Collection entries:
■ ■ ■ ■
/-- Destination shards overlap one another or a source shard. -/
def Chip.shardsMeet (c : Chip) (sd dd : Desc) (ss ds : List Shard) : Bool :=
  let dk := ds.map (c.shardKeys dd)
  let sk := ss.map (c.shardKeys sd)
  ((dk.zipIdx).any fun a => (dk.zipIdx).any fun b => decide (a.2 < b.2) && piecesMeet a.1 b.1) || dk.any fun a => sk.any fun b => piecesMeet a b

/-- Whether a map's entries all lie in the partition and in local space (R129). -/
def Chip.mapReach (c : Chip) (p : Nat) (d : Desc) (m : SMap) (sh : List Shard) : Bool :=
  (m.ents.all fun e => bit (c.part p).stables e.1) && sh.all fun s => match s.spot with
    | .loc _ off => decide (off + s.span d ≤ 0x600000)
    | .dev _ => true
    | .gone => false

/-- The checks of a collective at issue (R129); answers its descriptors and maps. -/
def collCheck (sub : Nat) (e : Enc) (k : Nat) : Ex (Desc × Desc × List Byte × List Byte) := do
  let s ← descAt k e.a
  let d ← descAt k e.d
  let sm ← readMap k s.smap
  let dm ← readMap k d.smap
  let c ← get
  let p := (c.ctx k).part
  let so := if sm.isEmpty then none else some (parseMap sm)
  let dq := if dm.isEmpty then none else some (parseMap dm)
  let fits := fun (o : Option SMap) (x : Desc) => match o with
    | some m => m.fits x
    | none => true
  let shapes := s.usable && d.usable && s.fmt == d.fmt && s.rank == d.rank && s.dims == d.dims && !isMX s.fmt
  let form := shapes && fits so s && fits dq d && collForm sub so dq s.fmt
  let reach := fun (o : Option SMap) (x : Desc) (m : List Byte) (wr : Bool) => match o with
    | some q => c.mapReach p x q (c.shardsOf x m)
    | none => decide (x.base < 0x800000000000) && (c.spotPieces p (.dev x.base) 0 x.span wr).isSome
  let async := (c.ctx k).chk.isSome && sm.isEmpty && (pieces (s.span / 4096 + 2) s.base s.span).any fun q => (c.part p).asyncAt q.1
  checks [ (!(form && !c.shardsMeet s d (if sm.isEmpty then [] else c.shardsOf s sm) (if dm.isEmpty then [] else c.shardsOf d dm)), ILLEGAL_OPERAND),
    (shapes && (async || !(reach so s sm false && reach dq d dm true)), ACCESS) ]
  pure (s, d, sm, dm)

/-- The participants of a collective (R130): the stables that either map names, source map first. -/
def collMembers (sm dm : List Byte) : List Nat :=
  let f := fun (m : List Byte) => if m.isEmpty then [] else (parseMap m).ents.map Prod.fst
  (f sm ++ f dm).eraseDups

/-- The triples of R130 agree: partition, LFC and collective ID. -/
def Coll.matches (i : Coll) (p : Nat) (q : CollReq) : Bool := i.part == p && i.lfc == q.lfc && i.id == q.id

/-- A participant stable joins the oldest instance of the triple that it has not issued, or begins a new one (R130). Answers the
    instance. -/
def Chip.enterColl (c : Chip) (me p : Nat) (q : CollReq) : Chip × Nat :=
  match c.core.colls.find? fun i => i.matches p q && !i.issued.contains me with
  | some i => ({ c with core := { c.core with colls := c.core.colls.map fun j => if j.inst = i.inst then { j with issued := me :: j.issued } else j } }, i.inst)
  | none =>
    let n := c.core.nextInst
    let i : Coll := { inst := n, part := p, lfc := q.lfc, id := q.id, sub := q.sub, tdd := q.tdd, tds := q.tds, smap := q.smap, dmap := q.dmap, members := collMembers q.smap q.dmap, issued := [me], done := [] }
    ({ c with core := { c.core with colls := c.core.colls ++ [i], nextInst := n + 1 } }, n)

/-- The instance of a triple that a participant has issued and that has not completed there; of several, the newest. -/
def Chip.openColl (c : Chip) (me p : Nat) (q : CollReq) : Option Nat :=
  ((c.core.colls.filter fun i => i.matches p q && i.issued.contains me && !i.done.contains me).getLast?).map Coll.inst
■ ■ ■ ■
* What you need to do: Within the records, in how many lines does the string "CollReq" occur? Give the number and no other text.

* Solution: 3